- [WHAT IS REQUIRED]:
From the listing below, retype exactly the line holding "(if fault ||", the line holding "is down. -/", and the lines between them; skip everything else.

[SOURCE MATERIAL — start]

-- ==== Sys2Proof/Machine/Modules.lean ====
section
/-!
DEFINITION. Sys2Proof/Machine/Modules.lean: the slot chain (R306 to R309), the service states of a module (R310), its insertion (R325),
conformance and removal (R323, R326), and MQP completions (R317 to R320).
-/

namespace Sys2Proof.Machine

namespace State

/-! ## Service states (R310) -/

/-- Slot Control. -/
def slotCtrl (s : State) (k : Nat) : Nat := s.fld (Reg.MODP_SLOT_CTRL_STS_CTRL k)

/-- Slot Control with Power Controller Control, bit 10, off or on. -/
def withPower (ctl : Nat) (off : Bool) : Nat := ctl % 1024 + (if off then 1024 else 0) + ctl / 2048 * 2048

/-- Slot Control with the two indicator fields, bits 7:6 and 9:8. -/
def withLamps (ctl attention power : Nat) : Nat := ctl % 64 + attention * 64 + power * 256 + ctl / 1024 * 1024

/-- `PWREN` follows Slot Control, but is 0 in EMPTY, LOST and POWER_FAULT. -/
def pwrenEval (s : State) (k : Nat) : State :=
  let st := s.svcState k
  s.modModule k (fun m => { m with pwren := st != 0 && st != 7 && st != 10 && s.slotCtrl k / 1024 % 2 == 0 })

/-- A service state entered: from LOST to POWER_FAULT `PERST_REL` falls and the attention indicator blinks. -/
def svcEnter (s : State) (k st : Nat) : State :=
  let s1 := s.setFld (Reg.MODP_STATUS_SVC k) st
  let fault := 7 ≤ st && st ≤ 10
  let s2 := if fault then s1.setFld (Reg.MODP_SLOT_CTRL_STS_CTRL k) (withLamps (s1.slotCtrl k) 2 (s1.slotCtrl k / 256 % 4)) else s1
  (if fault || st = 0 then s2.modModule k (fun m => { m with perstRel := false }) else s2).pwrenEval k

/-- Both rates of a link that is down. -/
def linkOff (s : State) (k : Nat) : State := (s.setFld (Reg.MODP_STATUS_RATE k) 0).setFld (Reg.MODP_STATUS_WIDTH k) 0

/-- Reads in flight on a module that ended without data. -/
def hostReads (l : List MqpCmd) : List Nat := (l.filterMap (fun c => match c.use with | .hostRead id _ => some id | _ => none)).dedup

/-- A module leaves service or never reaches it (R295, R323): its commands end, its members are lost, and the commands that waited on
it are drafted again. The fault itself has been marked. -/
def moduleGone (s : State) (k st : Nat) : State :=
  let ids := hostReads (s.module k).cmds
  let was := s.inServiceM k
  let s1 := (s.modModule k (fun m => { m with cmds := [], redo := none, tagsLeft := 0 })).svcEnter k st
  let s2 := if was then s1.blocksLost (fun m => m.1 == k) |>.restoreAreas else s1
  let s3 := { s2 with
    md.segs := s2.md.segs.map (fun (e : Nat × Seg) =>
      (e.1, { e.2 with erasing := e.2.erasing.filter (fun i => (e.2.members.getD i (64, 0, 0)).1 != k) })) }
  let idle := s3.md.segs.filter (fun e => e.2.erasing.isEmpty && !((tGet? s2.md.segs e.1).map (fun g => g.erasing.isEmpty)).getD true)
  let s4 := idle.foldl (fun t e => t.segFreed e.1 e.2) s3
  let gone := fun (b : Booking) => match b.res with | .die m _ | .moduleIn m | .moduleOut m => m == k | _ => false
  let s5 := if was then ids.foldl redraftOne (s4.redraft gone) else s4
  let s6 := match s5.own.move with
    | some m => { s5 with own.move := some { m with asked := m.asked.filter (fun x => x != k) } }.leaseEval
    | none => s5
  let s7 := s6.askedDone k
  if was then ((s7.swapFault.sendBudgets).mediaShow).dumpMedia else s7

/-- The loss of one module: a single fault when it was in service (R20, R162). -/
def moduleOut (s : State) (k st : Nat) : State := (if s.inServiceM k then s.faultMark else s).moduleGone k st

/-- A module is non-conforming (R326). -/
def nonConform (s : State) (k cause : Nat) : State :=
  if 3 ≤ s.svcState k && s.svcState k ≤ 5 then
    (s.moduleOut k 8).event 0x0702 (Reg.MODP_PAGE k) (argWord [(0, k), (1, cause)]) 0
  else s

/-- A port is lost (R323) in a fault that has been marked. -/
def portGone (s : State) (k : Nat) : State :=
  if 3 ≤ s.svcState k && s.svcState k ≤ 5 then
    ((s.bump (Reg.MODP_CNT k 5) 1).linkOff k).setBit (Reg.MODP_SLOT_CTRL_STS_DLL_CHANGED k) true |>.moduleGone k 7
  else s

/-- A port is lost (R323): a single fault when its module was in service. -/
def portLost (s : State) (k : Nat) : State := (if s.inServiceM k then s.faultMark else s).portGone k

/-- A slot is EMPTY: nothing of the module that was seated remains. An emptied one has left M by then (R357). -/
def slotEmpty (s : State) (k : Nat) : State :=
  let m := s.module k
  let s1 := if s.svcState k = 6 && s.chip.steps.contains 12 then s.memberCtl [] [k] else s
  let s2 := s1.setModule k { emptyModule with present := m.present, pwrGood := m.pwrGood, pwrFault := m.pwrFault
                                              seenPresent := m.seenPresent, seenGood := m.seenGood, seenFault := m.seenFault }
  ((s2.linkOff k).setReg (Reg.MODP_LEASE k) 0).svcEnter k 0

/-- POWERING is entered; power that is good already leads on to LINK. -/
def powerSlot (s : State) (k : Nat) : State :=
  let s1 := s.svcEnter k 1
  if (s1.module k).pwrGood then s1.svcEnter k 2 else s1

/-- Slot Control has been written (R310): Power Controller Control at 0 takes a seated module from EMPTY to POWERING; in every other service
state only `PWREN` follows it. -/
def slotCtlEval (s : State) (k : Nat) : State :=
  if (s.slotCtrl k) / 1024 % 2 = 0 && s.svcState k = 0 && (s.module k).present then s.powerSlot k else s.pwrenEval k

/-! ## The slot chain (R306 to R308) -/

/-- A filtered rise or fall of `PRESENT` (R309, R310). -/
def presenceSet (s : State) (k : Nat) (here : Bool) : State :=
  let s1 := (s.modModule k (fun m => { m with present := here })).setBit (Reg.MODP_SLOT_CTRL_STS_PRESENT k) here
  let s2 := s1.setBit (Reg.MODP_SLOT_CTRL_STS_PRESENT_CHANGED k) true
  if here then
    if s2.svcState k = 0 && s2.act (Reg.MODP_CFG_AUTO_POWER k) = 1 then
      (s2.setFld (Reg.MODP_SLOT_CTRL_STS_CTRL k) (withPower (s2.slotCtrl k) false)).powerSlot k
    else s2
  else if s2.svcState k = 0 then s2
  else ((if s2.inServiceM k then s2.portLost k else s2).slotEmpty k)

/-- A filtered change of `PWR_GOOD`. -/
def goodSet (s : State) (k : Nat) (good : Bool) : State :=
  let s1 := s.modModule k (fun m => { m with pwrGood := good })
  if good && s1.svcState k = 1 then s1.svcEnter k 2 else s1

/-- A filtered change of `PWR_FAULT`. -/
def faultSet (s : State) (k : Nat) (bad : Bool) : State :=
  let s1 := s.modModule k (fun m => { m with pwrFault := bad })
  if bad then s1.setBit (Reg.MODP_SLOT_CTRL_STS_POWER_FAULT k) true else s1

/-- Odd parity of an input byte. -/
def oddParity (b : BitVec 8) : Bool := popcount b.toNat % 2 == 1

/-- Frames that have shown a value other than the one in effect. -/
def seen (n : Nat) (now was : Bool) : Nat := if now = was then 0 else n + 1

/-- One slot's input byte: one whose parity fails is discarded and counted; a value takes effect in its third frame. -/
def slotIn (s : State) (k : Nat) (b : BitVec 8) : State :=
  if !oddParity b then
    (s.bumpFld Reg.SLOT_STATUS_PARITY_ERR 1).modModule k (fun m => { m with seenPresent := 0, seenGood := 0, seenFault := 0 })
  else
    let s1 := s.modModule k (fun m => { m with
      seenPresent := seen m.seenPresent (b.getLsbD 0) m.present
      seenGood := seen m.seenGood (b.getLsbD 2) m.pwrGood
      seenFault := seen m.seenFault (b.getLsbD 3) m.pwrFault })
    let m := s1.module k
    let s2 := if 3 ≤ m.seenPresent then (s1.modModule k (fun x => { x with seenPresent := 0 })).presenceSet k (b.getLsbD 0) else s1
    let s3 := if 3 ≤ m.seenGood then (s2.modModule k (fun x => { x with seenGood := 0 })).goodSet k (b.getLsbD 2) else s2
    if 3 ≤ m.seenFault then (s3.modModule k (fun x => { x with seenFault := 0 })).faultSet k (b.getLsbD 3) else s3

/-- An indicator's output bit: on, off, or blinking at 1 Hz. -/
def lampOn (s : State) (field : Nat) : Bool := field == 1 || (field == 2 && s.now / 500000000 % 2 == 0)

/-- A slot's output byte. -/
def slotOut (s : State) (k : Nat) : Nat :=
  let m := s.module k
  let c := s.slotCtrl k
  let b := m.pwren.toNat + 2 * m.perstRel.toNat + 4 * (s.lampOn (c / 64 % 4)).toNat + 8 * (s.lampOn (c / 256 % 4)).toNat
  b + (if popcount b % 2 = 0 then 128 else 0)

[SOURCE MATERIAL — finish]

- [OUTPUT]:
  (if fault || st = 0 then s2.modModule k (fun m => { m with perstRel := false }) else s2).pwrenEval k

/-- Both rates of a link that is down. -/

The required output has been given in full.